ACTION ITEM:
Below are records; work out how many of their lines hold the string "unfold" and give that number alone.

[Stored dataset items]
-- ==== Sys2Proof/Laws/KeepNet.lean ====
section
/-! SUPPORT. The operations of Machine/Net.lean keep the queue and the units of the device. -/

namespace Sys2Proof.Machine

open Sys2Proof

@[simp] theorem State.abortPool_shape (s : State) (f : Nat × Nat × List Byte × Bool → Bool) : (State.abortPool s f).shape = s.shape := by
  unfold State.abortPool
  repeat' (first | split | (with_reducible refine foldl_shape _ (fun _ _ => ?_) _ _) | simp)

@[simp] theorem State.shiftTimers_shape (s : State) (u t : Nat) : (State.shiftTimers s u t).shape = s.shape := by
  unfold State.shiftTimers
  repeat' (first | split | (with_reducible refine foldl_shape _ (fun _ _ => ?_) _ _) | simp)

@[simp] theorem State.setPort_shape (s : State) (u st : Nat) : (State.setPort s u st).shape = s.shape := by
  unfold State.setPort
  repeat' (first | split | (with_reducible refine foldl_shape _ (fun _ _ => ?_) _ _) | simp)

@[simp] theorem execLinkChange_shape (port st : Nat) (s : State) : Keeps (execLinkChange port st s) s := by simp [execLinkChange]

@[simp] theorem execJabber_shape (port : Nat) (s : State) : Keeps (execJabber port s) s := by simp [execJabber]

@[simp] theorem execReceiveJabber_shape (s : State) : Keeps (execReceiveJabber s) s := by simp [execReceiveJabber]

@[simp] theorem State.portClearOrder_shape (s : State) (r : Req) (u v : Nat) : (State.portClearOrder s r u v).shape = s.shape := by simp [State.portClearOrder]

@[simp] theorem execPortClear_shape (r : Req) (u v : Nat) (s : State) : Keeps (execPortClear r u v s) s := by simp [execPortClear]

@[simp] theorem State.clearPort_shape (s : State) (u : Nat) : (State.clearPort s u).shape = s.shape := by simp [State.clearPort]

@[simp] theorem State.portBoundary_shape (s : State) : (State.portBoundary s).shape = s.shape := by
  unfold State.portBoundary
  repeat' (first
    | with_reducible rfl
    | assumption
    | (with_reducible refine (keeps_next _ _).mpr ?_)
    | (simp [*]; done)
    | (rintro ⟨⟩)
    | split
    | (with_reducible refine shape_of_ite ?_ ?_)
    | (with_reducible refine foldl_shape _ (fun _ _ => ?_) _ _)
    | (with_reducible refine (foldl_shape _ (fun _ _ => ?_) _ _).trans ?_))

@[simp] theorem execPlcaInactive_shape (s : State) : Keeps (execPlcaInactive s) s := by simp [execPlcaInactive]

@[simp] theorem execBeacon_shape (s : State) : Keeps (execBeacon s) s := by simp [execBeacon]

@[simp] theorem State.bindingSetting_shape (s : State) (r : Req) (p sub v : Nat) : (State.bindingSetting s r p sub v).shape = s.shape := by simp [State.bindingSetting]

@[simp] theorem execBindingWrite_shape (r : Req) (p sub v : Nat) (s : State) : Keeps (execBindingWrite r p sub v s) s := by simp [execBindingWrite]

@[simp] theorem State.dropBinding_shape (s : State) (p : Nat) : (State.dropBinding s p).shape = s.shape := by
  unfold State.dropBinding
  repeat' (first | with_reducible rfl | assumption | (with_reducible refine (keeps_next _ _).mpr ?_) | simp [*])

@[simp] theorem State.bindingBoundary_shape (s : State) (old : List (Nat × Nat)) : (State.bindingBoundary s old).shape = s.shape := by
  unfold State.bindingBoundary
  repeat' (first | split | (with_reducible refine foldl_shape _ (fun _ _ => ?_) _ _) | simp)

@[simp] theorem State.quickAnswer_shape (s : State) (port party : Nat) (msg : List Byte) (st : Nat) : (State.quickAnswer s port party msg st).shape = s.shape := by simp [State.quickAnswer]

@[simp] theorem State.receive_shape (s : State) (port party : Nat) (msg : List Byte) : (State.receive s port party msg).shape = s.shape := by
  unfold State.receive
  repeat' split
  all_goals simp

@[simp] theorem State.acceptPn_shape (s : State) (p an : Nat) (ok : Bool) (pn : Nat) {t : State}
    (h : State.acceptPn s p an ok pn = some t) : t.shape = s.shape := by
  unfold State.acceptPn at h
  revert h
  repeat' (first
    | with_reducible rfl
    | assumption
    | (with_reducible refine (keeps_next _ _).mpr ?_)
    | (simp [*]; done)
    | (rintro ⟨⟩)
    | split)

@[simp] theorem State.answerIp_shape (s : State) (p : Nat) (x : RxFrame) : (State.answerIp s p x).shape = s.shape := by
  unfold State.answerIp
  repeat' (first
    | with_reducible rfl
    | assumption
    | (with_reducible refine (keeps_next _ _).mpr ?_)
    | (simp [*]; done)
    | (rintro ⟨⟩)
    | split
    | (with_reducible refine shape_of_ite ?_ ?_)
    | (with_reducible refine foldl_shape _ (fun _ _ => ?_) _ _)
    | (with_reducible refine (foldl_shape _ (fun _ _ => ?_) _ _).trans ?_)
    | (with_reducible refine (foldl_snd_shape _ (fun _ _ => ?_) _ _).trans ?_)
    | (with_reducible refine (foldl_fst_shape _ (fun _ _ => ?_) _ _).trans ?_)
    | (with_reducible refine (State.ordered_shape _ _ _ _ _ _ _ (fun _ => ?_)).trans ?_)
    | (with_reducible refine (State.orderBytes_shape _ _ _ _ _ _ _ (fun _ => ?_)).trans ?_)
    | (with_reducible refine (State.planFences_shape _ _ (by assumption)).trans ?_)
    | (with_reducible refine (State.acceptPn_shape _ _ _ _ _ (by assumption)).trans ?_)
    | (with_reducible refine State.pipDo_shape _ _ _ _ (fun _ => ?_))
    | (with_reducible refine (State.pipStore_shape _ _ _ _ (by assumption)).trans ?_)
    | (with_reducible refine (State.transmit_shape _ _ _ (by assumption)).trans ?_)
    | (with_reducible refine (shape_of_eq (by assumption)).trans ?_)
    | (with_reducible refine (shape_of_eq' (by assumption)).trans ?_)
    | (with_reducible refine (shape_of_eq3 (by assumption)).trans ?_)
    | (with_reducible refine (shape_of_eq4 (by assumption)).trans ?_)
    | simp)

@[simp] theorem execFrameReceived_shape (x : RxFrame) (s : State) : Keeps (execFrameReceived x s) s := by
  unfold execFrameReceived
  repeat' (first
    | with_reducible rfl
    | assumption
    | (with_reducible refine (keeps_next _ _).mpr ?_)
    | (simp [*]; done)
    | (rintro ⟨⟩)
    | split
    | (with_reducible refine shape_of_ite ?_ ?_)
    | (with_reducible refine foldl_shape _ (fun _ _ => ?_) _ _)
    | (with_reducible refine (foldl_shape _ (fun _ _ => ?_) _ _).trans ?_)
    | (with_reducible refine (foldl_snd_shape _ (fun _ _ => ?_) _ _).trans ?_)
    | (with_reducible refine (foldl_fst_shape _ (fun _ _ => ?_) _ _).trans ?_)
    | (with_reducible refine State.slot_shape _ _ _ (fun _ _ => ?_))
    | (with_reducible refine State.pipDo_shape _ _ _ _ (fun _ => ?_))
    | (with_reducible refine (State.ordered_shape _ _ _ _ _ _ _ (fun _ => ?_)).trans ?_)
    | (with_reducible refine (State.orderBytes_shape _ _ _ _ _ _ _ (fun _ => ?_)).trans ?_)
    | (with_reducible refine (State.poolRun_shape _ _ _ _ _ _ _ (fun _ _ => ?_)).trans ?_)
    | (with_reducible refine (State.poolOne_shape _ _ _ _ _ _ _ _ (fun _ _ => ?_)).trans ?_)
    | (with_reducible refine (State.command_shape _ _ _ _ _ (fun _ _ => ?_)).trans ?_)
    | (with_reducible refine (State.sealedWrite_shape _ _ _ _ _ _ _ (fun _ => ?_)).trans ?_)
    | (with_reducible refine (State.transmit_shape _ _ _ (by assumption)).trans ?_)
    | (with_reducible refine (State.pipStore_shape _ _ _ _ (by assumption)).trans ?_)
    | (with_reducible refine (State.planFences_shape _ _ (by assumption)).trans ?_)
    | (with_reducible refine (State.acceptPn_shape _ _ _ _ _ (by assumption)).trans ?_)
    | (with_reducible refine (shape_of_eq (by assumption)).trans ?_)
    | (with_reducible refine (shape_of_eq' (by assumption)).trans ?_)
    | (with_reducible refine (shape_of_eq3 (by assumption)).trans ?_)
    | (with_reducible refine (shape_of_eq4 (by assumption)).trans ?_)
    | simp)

ANSWER:
10